I think Tinkerbell is normal. And adorable.


----------



## Tinker1 (Apr 22, 2011)

Thank you. Oh Tinkerbell trills too at least thats what I think it is. She only does this when she has her soft blue ball in her mouth or her finger pig puppet. Other then that she doesn't make any other sounds. I think she's pretty normal too.


----------



## SpellQ (Dec 12, 2010)

Zoe meowed perhaps a handful of times in her first 2 yrs. She was a VERY talkative kitty suddenly then and for the rest of her life. Pedro doesn't meow, he trills and hollers. He hardly made a sound at all the first month he was here. Apple doesn't meow, she squeaks.


----------



## Sophie123 (Jul 13, 2011)

Enzo meows all the time, he just walks around constantly enjoying the sound of his own voice.
Eddie however, just squeaks when she wants some food or some fuss.
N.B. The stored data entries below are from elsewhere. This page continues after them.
/-! ## The pair -/

/-- A refresh of a holder that refreshes lets 1 ms pass; one that no longer does drops its claim, and the gate closes. A
sample of a low peer claim counts, and opens the gate of a ready home unit at its second, of an away unit at its
confirming one; a high one starts again, or drops an unconfirmed claim. 1 ms of both claims latches PAIR. An accepted
heartbeat shows the peer; three strokes without one lose it. A mirror that follows is applied; an incomplete one is a
gap. A forwarded stop is applied and answered. A home standby that may revert asks, a release waits for the mirror or
leaves a fault record. The payloads of forwarded commands are the model's (log entry 29). -/
def Obligations.PairCommandsMoveTheClaim : Prop :=
  ∀ (s : State) (p : PeerPkt) (e : Device),
    (s.dev.pair.claim = true → s.dev.refreshes = true → Completes .claimRefresh s fun t =>
      t.pair.claim = true ∧ t.pair.refreshAt = t.upNs ∧ s.dev.pair.refreshAt + 1000000 ≤ t.upNs ∧ t.regs = s.dev.regs) ∧
    (s.dev.pair.claim = true → s.dev.refreshes = false → Completes .claimDrop s fun t =>
      t.pair.claim = false ∧ t.gate = false ∧ t.pin pinClaimOut = 0 ∧ t.pin pinPermitOut = 0 ∧
        t.bit PAIR_INT_STAT 2 = true ∧ s.dev.pair.refreshAt + 2000000 ≤ t.upNs) ∧
    (∀ lv, s.dev.pair.claim = true → s.dev.pair.confirm = false →
      Completes (.claimSample lv) s fun t => t.pair.peerClaim = lv ∧ t.pair.claim = true ∧ t.gate = !lv) ∧
    (∀ lv, s.dev.pair.claim = true → s.dev.pair.confirm = true →
      Completes (.claimSample lv) s fun t => t.pair.claim = (!lv) ∧ t.gate = (!lv) ∧ t.pair.confirm = false) ∧
    (∀ lv, s.dev.pair.claim = false → s.dev.pair.confirm = false →
      let d := (s.dev.advanceTo s.dev.nextSample).peerLevel lv
      let need := if d.pair.away then 6 else 2
      ((d.pairReady = false ∨ lv = true) → Completes (.claimSample lv) s fun t =>
        t = { d with pair := { d.pair with lows := 0 } }) ∧
      (d.pairReady = true → lv = false → d.pair.lows + 1 < need → Completes (.claimSample lv) s fun t =>
        t = { d with pair := { d.pair with lows := d.pair.lows + 1 } }) ∧
      (d.pairReady = true → lv = false → need ≤ d.pair.lows + 1 → Completes (.claimSample lv) s fun t =>
        t.pair.claim = true ∧ t.pin pinClaimOut = 1 ∧ t.gate = (!d.pair.away) ∧ t.pair.confirm = d.pair.away ∧
          (d.pair.away = false → t.bit PAIR_INT_STAT 1 = true))) ∧
    (∀ at_, s.dev.pair.bothAt = some at_ → s.dev.pair.claim = true → s.dev.pair.peerClaim = true →
      Completes .claimConflict s fun t => bitOf t.stp.latch 6 = true ∧ t.bit PAIR_INT_STAT 3 = true ∧
        NewestIs t 0x16 0x0102 0xFFFF ∧ at_ + 1000000 ≤ t.upNs) ∧
    (s.dev.acceptPeer p = (true, e) →
      (e.heartbeatOk p.body = true → Completes (.heartbeat p) s fun t => t.pair.seen = true ∧ t.pair.quiet = 0 ∧
        t.pair.peerReady = bitOf (uAt p.body 2 1) 3 ∧ t.pair.peerMirror = bitOf (uAt p.body 2 1) 4 ∧
        t.pair.peerSeq = uAt p.body 12 4 ∧ t.pair.rankClash = (bitOf (uAt p.body 2 1) 0 == e.pair.away) ∧
        (t.pair.rankClash = true → e.pair.rankClash = false → bitOf t.stp.latch 6 = true ∧ t.bit PAIR_INT_STAT 4 = true)) ∧
      (e.heartbeatOk p.body = false → Completes (.heartbeat p) s (· = e.count NET_RX_DROP))) ∧
    (s.dev.pair.seen = true → 3 ≤ s.dev.pair.quiet → Completes .hbLost s fun t => t.pair.seen = false ∧
      t.bit PAIR_INT_STAT 0 = true ∧ t.rdN PAIR_HB_LOST = Nat.min 0xFFFFFFFF (s.dev.rdN PAIR_HB_LOST + 1) ∧
      NewestIs t 0x16 0x0101 0xFFFF) ∧
    (∀ m, s.dev.pairLink = true → s.dev.standby = true →
      (m.complete = true → m.seq = (s.dev.pair.seq + 1) % 2 ^ 32 → Completes (.stateMirror m) s fun t =>
        t.pair.seq = m.seq ∧ t.pair.mirrored = true ∧
          ∀ b, m.secs = [(4, [b])] → uAt b 4 1 ≠ 0 → t.node (uAt b 0 4) = layRead layNode b) ∧
      (m.complete = false → Completes (.stateMirror m) s fun t => t.pair.mirrorOk = false ∧
        t.bit PAIR_INT_STAT 5 = true ∧ t.flt = s.dev.flt)) ∧
    (s.dev.acceptPeer p = (true, e) → p.body.length = 17 → uAt p.body 0 2 = 0x0100 → e.standby = false →
      e.right (uAt p.body 2 1 % 4) rStop = true → stopBodyOk (p.body.drop 5) false = true → uAt p.body 5 1 = 0 →
      Completes (.forwardedCommand p false) s fun t => ∃ x : Device,
        t = x.toPeer 0xE4 (leBytes 2 0x0100 ++ leBytes 1 (uAt p.body 2 1 % 4) ++ leBytes 2 (uAt p.body 3 2) ++
          leBytes 1 stDone) ∧ bitOf x.stp.latch (1 + uAt p.body 2 1 % 4) = true) ∧
    (s.dev.acceptPeer p = (true, e) → p.body.length = 6 → e.standby = true →
      Completes (.forwardedCommand p true) s
        (· = e.post (uAt p.body 2 1 % 4) (uAt p.body 0 2) (uAt p.body 3 2) (uAt p.body 5 1) [])) ∧
    (let d := s.dev.advanceUp (s.dev.pair.okAt + s.dev.fld PAIR_CFG 0 10 * 1000000000)
     s.dev.mayRevert = true → d.mayRevert = true → Completes .revertReq s fun t =>
       t = { d with pair := { d.pair with revertReq := true } }) ∧
    (let k := s.dev.pair
     (k.claim = true → k.seen = true → k.peerReady = true → k.peerMirror = true → Completes .release s fun t =>
       t = { s.dev with pair := { s.dev.pair with releasing := true } }) ∧
     (k.claim = false ∨ k.seen = false ∨ k.peerReady = false ∨ k.peerMirror = false →
       Completes .release s fun t => NewestIs t 0x16 0x0105 0xFFFF ∧ t.pair = s.dev.pair))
I think its just their different personalities.


----------



## Salemcat2 (Dec 28, 2010)

Dagny very rarely meows. He trills. I don't mind the not meowing, lol! I think your kitty is normal. I think it's probably just a personality thing.


----------



## MowMow (Nov 6, 2010)

Enjoy the quiet. Mine seems to spend all day screaming at me about one thing or another....... I envy you. :wink


----------



## Jess041 (Jul 6, 2009)

Lexi doesn't meow much. When she does, it's very sqeaky baby meow. Some cats are just quiet!


----------



## praline (Jun 3, 2011)

Sasha has a soft, very ladylike whisper. She never raises her voice :wink

Sparta has a whine rather then a meow. Even before the accident she would whine rather then give a meow.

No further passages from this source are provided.